To make good on the it just works promise, GigaIO teamed with AMD to engineer SuperNODE's hardware and software stack to include the TensorFlow and PyTorch libraries. Applications will run on SuperNODE without being rewritten.

"Those optimized containers (on the AMD Infinity Hub website) that are optimized literally for servers that have four or eight GPUs, you can drop them onto a SuperNODE with 32 GPUs and they will just run," Alan said. "In most cases you will get either 4x or close to 4x, the performance advantage."

GigaIO grew out of the need by engineering and scientific communities for HPC. The computation requirements in these sectors were based on CPUs and were just starting to rely more on GPUs. That triggered what has become an insatiable hunger for more GPUs and the race to tie together larger groups of GPUs began.

In terms of where the HPC market is headed, Alan said that AI and large language models have of course generated a lot of growth. But more recently GigaIO has seen momentum in the augmentation area — companies employing AI to enhance human performance. Business leaders now seek to leverage AI for everyday, practical use.

To achieve this, companies still need foundational models, but want to augment those models with their own data, in what Alan called "a retraining and fine-tuning process."

Looking back on his company's success at shattering the 8-GPU server limit, something many were skeptical could be done, Alan says GigaIO's collaboration with AMD proved to be a critical factor.

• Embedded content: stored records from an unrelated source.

/-- A full queue (section 12.6): the fifth frame is answered OVERFLOW. -/
theorem test_overflow :
    (ran (.frameReceived (requestFrame 1 5 []).bytes)
      { State.reset with link := { State.reset.link with queue := List.replicate 4 (requestFrame 1 1 []) } }).link.overflow =
      [{ kind := 0x81, tag := 5, payload := [18] }] := by decide +kernel

/-- The night of section 11.5: the end of the NIGHT reply enters NIGHT, and second 1,030,000 wakes the part with cause TIME. -/
theorem test_night_entry :
    (ran .transmitComplete (sending (requestFrame 140 0 [0])
      { State.reset with pwr := { Power.reset with transition := .night } })).pwr.state = .night := by decide

theorem test_wake_line :
    (ran .wakeLineFall { State.reset with pwr := { noon with state := .night } }).pwr.wake = some (.line, 1000200) := by decide

/-! ### Witnesses: states and operands that meet a statement's hypotheses, clause by clause -/

/-- EveryCommandAnswersANextState: a frame that is not there, NIGHT, a millisecond one sample period short, and a part after a power-on,
with nothing under way; and a timer with one millisecond left. -/
theorem witness_what_cannot_happen :
    let asleep : State := { State.reset with pwr := { noon with state := .night } }
    let waits : State := { house .arming with ctl := { (house .arming).ctl with armTimer := some 1 } }
    (∀ tag p, asleep.takes { kind := 1, tag := tag, payload := p } = false) ∧ asleep.pwr.state = .night ∧ asleep.composed = true ∧
    (State.reset.pwr.state = .active ∧ ({ State.reset with cue := { CueUnit.reset with msTaken := 47 } } : State).cue.msTaken < 48) ∧
    State.reset.link.transmitter = none ∧ (∀ l ∈ State.reset.cue.lines, l.pulse ≠ some 0) ∧
    (∀ p ∈ State.reset.cue.pairs, p.timer ≠ some 0) ∧ (∀ y ∈ State.reset.snd.outputs, y.fader.ramp = none ∧ y.switch.ramp = none) ∧
    (waits.composed = true ∧ waits.ctl.state = .arming ∧ waits.ctl.armTimer ≠ some 0) ∧ State.reset.meter.state ≠ .measuring ∧
    (∀ x ∈ State.reset.intake.slots, x = none) ∧ State.reset.intake.mode = .idle := by
  refine ⟨fun _ _ => rfl, rfl, rfl, by decide, rfl, by decide, by decide, by decide, ⟨rfl, rfl, by decide⟩, by decide, by decide, rfl⟩

theorem house_asks (st : ShowState) {kind tag : Byte} {p : List Byte} (h : p.length ≤ 1024) :
    (house st).asks (requestFrame kind tag p) := stands _ rfl rfl (by simp [house, noon, Power.reset]) rfl h

theorem reset_asks {kind tag : Byte} {p : List Byte} (h : p.length ≤ 1024) : State.reset.asks (requestFrame kind tag p) :=
  stands _ rfl rfl (by decide) rfl h

theorem playing_showKept : (playingAt 99 1999).showKept := by
  unfold State.showKept
  refine ⟨by decide, by decide, by decide, by decide, by decide, by decide, by decide, by decide⟩

theorem playing_programmeKept : (playingAt 99 1999).programmeKept := by
  refine ⟨fun p h => ?_, fun b h => by cases h⟩
  obtain rfl : bill = p := Option.some.inj h
  refine ⟨by decide, by decide, ?_⟩
  intro e he
  simp only [bill, List.mem_cons, List.not_mem_nil, or_false] at he
  rcases he with rfl | rfl <;> refine ⟨by decide, by decide, ?_⟩ <;> decide

theorem playing_positionKept : (playingAt 99 1999).positionKept := by
  refine ⟨by decide, fun _ => ⟨feature, by decide, by decide, by decide⟩, fun _ => by decide, fun h => by cases h⟩

theorem playing_keysKept : (playingAt 99 1999).keysKept := by
  unfold State.keysKept
  refine ⟨by decide, by simp [playingAt, armedHouse, tableOf], ?_, ?_, by decide⟩
  · intro k h
    simp [playingAt, armedHouse, tableOf] at h
    subst h
    decide
  · intro i h
    simp [playingAt] at h
    subst h
    simp [playingAt, armedHouse, tableOf, KeyTable.find, featureKey]

theorem playing_intakeKept : (playingAt 99 1999).intakeKept := by
  unfold State.intakeKept
  refine ⟨by decide, by decide, by decide, by decide, by decide, ?_, by decide, fun h => by cases h⟩
  intro r h
  simp [playingAt, armedHouse, Intake.reset] at h

theorem playing_logKept : (playingAt 99 1999).logKept := by
  unfold State.logKept
  refine ⟨by decide, by decide, by decide, by decide⟩

theorem playing_noticesKept : (playingAt 99 1999).noticesKept := by
  refine ⟨by decide, by decide, by decide, ?_⟩
  intro src f h
  cases h

theorem playing_linkKept : (playingAt 99 1999).linkKept := by
  refine ⟨by decide, by decide, by decide, trivial, ?_, by decide, by decide⟩
  intro f h
  cases h

theorem playing_linesKept : (playingAt 99 1999).linesKept := by
  refine ⟨by decide, by decide, by decide, ?_, ?_, ?_, fun b h => by cases h⟩
  · intro k hk
    interval_cases k <;> unfold CueUnit.pairKept <;> decide
  · intro c h; cases h
  · intro c h; cases h

/-- Every hypothesis of the ten statements about every step, in a RUNNING show whose slot is about to end. -/
theorem witness_every_step :
    let s := { playingAt 99 1999 with pending := [.samplePeriod] }
    s.showKept ∧ s.programmeKept ∧ s.positionKept ∧ s.keysKept ∧ s.intakeKept ∧ s.logKept ∧ s.noticesKept ∧ s.linkKept ∧ s.linesKept ∧
    ∃ t, step s = .next t :=
  ⟨playing_showKept, playing_programmeKept, playing_positionKept, playing_keysKept, playing_intakeKept, playing_logKept,
    playing_noticesKept, playing_linkKept, playing_linesKept, _, rfl⟩

/-- ReceivedFrameIsTheFrameSent: room, a full queue with room in the overflow list and with none, a reply kind, a transition. -/
theorem witness_received_frame :
    let full : State := { State.reset with link := { State.reset.link with queue := List.replicate 4 (requestFrame 1 1 []) } }
    let flooded : State := { full with link := { full.link with overflow := List.replicate 4 (requestFrame 129 1 [18]) } }
    let f := requestFrame 127 5 [1]
    (f.payload.length ≤ 1024 ∧ State.reset.pwr.state ≠ .night ∧ State.reset.link.receiver = .awaiting ∧ State.reset.composed = true ∧
      State.reset.pwr.transition = .none ∧ State.reset.link.queue.length < 4) ∧
    (full.link.receiver = .awaiting ∧ full.composed = true ∧ 4 ≤ full.link.queue.length ∧ f.kind.toNat < 128 ∧
      full.link.overflow.length < 4) ∧
    (flooded.composed = true ∧ 4 ≤ flooded.link.queue.length ∧ 4 ≤ flooded.link.overflow.length) ∧
    128 ≤ (requestFrame 128 5 []).kind.toNat ∧
    ({ noon with transition := .night }).transition ≠ .none := by decide +kernel

/-- LinkFaultsAndUnownedFrames: the lengths 1 and 1,027, a gap after one byte and after five, a wrong check, a FREE and a HELD record, and the
kinds beside the table of section 12.4. -/
theorem witness_link_faults :
    let held : FaultRecord := { kind := .frame, cause := .check, place := none, clock := 0, detail := [], repeated := false }
    let s : State := { State.reset with caps := { Captures.reset with link := some held } }
    (State.reset.pwr.state ≠ .night ∧ State.reset.link.receiver = .awaiting ∧ State.reset.composed = true ∧ State.reset.caps.link = none) ∧
    (s.pwr.state ≠ .night ∧ s.link.receiver = .awaiting ∧ s.composed = true ∧ s.caps.get .link = some held) ∧
    badFrameStart [0, 1] = true ∧ badFrameStart [4, 3] = true ∧ partialFrame [4] = true ∧ partialFrame [0, 2, 1, 0, 0] = true ∧
    wholeFrame [0, 2, 1, 0, 0, 0] = true ∧
    ([0, 2, 1, 0, 0, 0] : List Byte).drop 4 ≠ beBytes 2 (crc16 (([0, 2, 1, 0, 0, 0] : List Byte).take 4)).toNat := by decide +kernel

theorem witness_frames_without_an_owner :
    let owned (k : Nat) : Prop :=
      (1 ≤ k ∧ k ≤ 5) ∨ (8 ≤ k ∧ k ≤ 13) ∨ (16 ≤ k ∧ k ≤ 27) ∨ (32 ≤ k ∧ k ≤ 36) ∨ (40 ≤ k ∧ k ≤ 48) ∨ k = 50 ∨ k = 51 ∨
      (56 ≤ k ∧ k ≤ 65) ∨ (72 ≤ k ∧ k ≤ 74)
    (∀ kind : Byte, State.reset.asks (requestFrame kind 0 [])) ∧ (∀ k ∈ [0, 6, 14, 28, 49, 52, 75, 127], ¬owned k) ∧
    128 ≤ (128 : Byte).toNat := by
  refine ⟨fun _ => reset_asks (by decide), by decide, by decide⟩

/-- TransmissionEnds: a reply, an OVERFLOW reply and a notice in the transmitter. -/
theorem witness_transmission_ends :
    let sent (x : Transmitting) : State :=
      { State.reset with link := { State.reset.link with transmitter := some (x, requestFrame 129 0 [0]) } }
    ∀ x, x = .reply ∨ x = .overflow ∨ x = .notice .wake →
      (sent x).composed = true ∧ (sent x).pwr.transition = .none ∧ (sent x).pwr.state ≠ .night ∧
      (sent x).link.transmitter = some (x, requestFrame 129 0 [0]) := by
  intro sent x _
  exact ⟨rfl, rfl, nofun, rfl⟩
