-- ==== Sys2Proof/Safety.lean ====
section
/-! DEFINITION. What counts as a safe run, and the invariants claims are stated with. -/

namespace Sys2Proof.Machine

/-- No fault and no refusal has been recorded: the premise of every claim about a run (10_state.md R34). -/
def State.unmarked (s : State) : Prop := s.faulted = none ∧ s.refused = none

/-- The state after `n` steps of a run that keeps its marks. -/
def runFor : Nat → State → State
  | 0, s => s
  | n + 1, s => runFor n (advance s)

/-- A run of `n` steps is safe when it ends without a mark (marks are never cleared). -/
def safeRun (n : Nat) (s : State) : Prop := (runFor n s).unmarked

/-- What the buffer and the registers of a handle promise (10_state.md R24 to R26): before CONFIG there is no buffer;
from CONFIG on the speed is not 0 and `OBUF` has exactly `3 * cfg.CPP * cfg.PIXCOUNT` bytes. -/
def State.handleOk (s : State) : Prop :=
  (s.configured = false → s.obuf = []) ∧
  (s.configured = true → s.speedHz ≠ 0 ∧ s.obuf.hasLength (3 * s.cpp * s.pixCount) = true)

/-- The buffers are in canonical form. -/
def State.buffersOk (s : State) : Prop := s.obuf.wf = true ∧ s.rasterOut.wf = true

/-- What TX is handed (43_external_interfaces.md R180, corner cases): never an empty sequence, never a period that is
zero or negative. -/
def State.callsOk (s : State) : Prop := ∀ c ∈ s.txCalls, c.bits ≠ [] ∧ 0 < c.period

/-- What a waiting instance waits for (43_external_interfaces.md R182; log 6): the answer to the last call of TX, which
carries the stream of its `OBUF` and its bit period; the command has not answered. -/
def State.waitOk (s : State) : Prop :=
  s.waiting = true →
    s.configured = true ∧ s.txPresent = true ∧ s.txCalls.getLast? = some s.txCall ∧ s.rsp = none

/-- The invariant of the machine: it holds at reset and every step keeps it. -/
def State.inv (s : State) : Prop := s.handleOk ∧ s.buffersOk ∧ s.callsOk ∧ s.waitOk

/-- The input offset within a pixel of output channel `c`, as 30_encoding.md R88 tables it: Green, Red, Blue, White. -/
def channelOffset (c : Nat) : Nat := if c = 0 then 1 else if c = 1 then 0 else c

/-- `out` is the output frame of `inBuf` (30_encoding.md R90): byte `j` of the pattern of output channel `c` of pixel `p`
is at offset `3*(cpp*p + c) + j`, and there is nothing else. -/
def isFrame (cpp : Nat) (inBuf : List Byte) (out : Memory) : Prop :=
  out.hasLength (3 * inBuf.length) = true ∧
  ∀ p c j, p < inBuf.length / cpp → c < cpp → j < 3 →
    ∃ b, inBuf[cpp * p + channelOffset c]? = some b ∧
      Memory.read out (3 * (cpp * p + c) + j) = (bytes3 (enc b))[j]?

/-- The three bits of each group of a channel byte in the order of the wire (20_memory.md R55): `1, b[k], 0` for source
bits 7 down to 0. -/
def wireBits (b : Byte) : List Bool := [7, 6, 5, 4, 3, 2, 1, 0].flatMap fun k => [true, b.getLsbD k, false]

/-- The 24-bit value of triple `t` of a buffer, big-endian (20_memory.md R53), if all three bytes exist. -/
def Memory.triple (m : Memory) (t : Nat) : Option Pattern :=
  match Memory.readAll m (3 * t) 3 with
  | some [x, y, z] => some (x ++ y ++ z)
  | _ => none

/-- The buffer holds `n` encoded channel bytes (10_state.md R28): every aligned triple is a valid pattern. -/
def Memory.validFrame (m : Memory) (n : Nat) : Prop :=
  ∀ t, t < n → ∃ p, Memory.triple m t = some p ∧ validPattern p = true

end Sys2Proof.Machine
end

To illustrate his point, Alan told the story about how Dr. Moritz Lehmann tested SuperNODE last year on a computational fluid dynamic package designed to simulate airflow over the wings of the Concord at landing speed. After receiving access to SuperNODE, Lehmann didn't need to change a line of code and built his model within 32 hours. Using conventional hardware and relying on 8 GPUs, Alan estimated the task would have required more than a year.

"It was a wonderful example of the power of AMD'S GPUs combined with AMD CPUs," Alan said. "It's been this type of collaboration that's been an iterative process. [Both companies have] done a very nice job working at an engineering level to be able to identify and solve technical problems."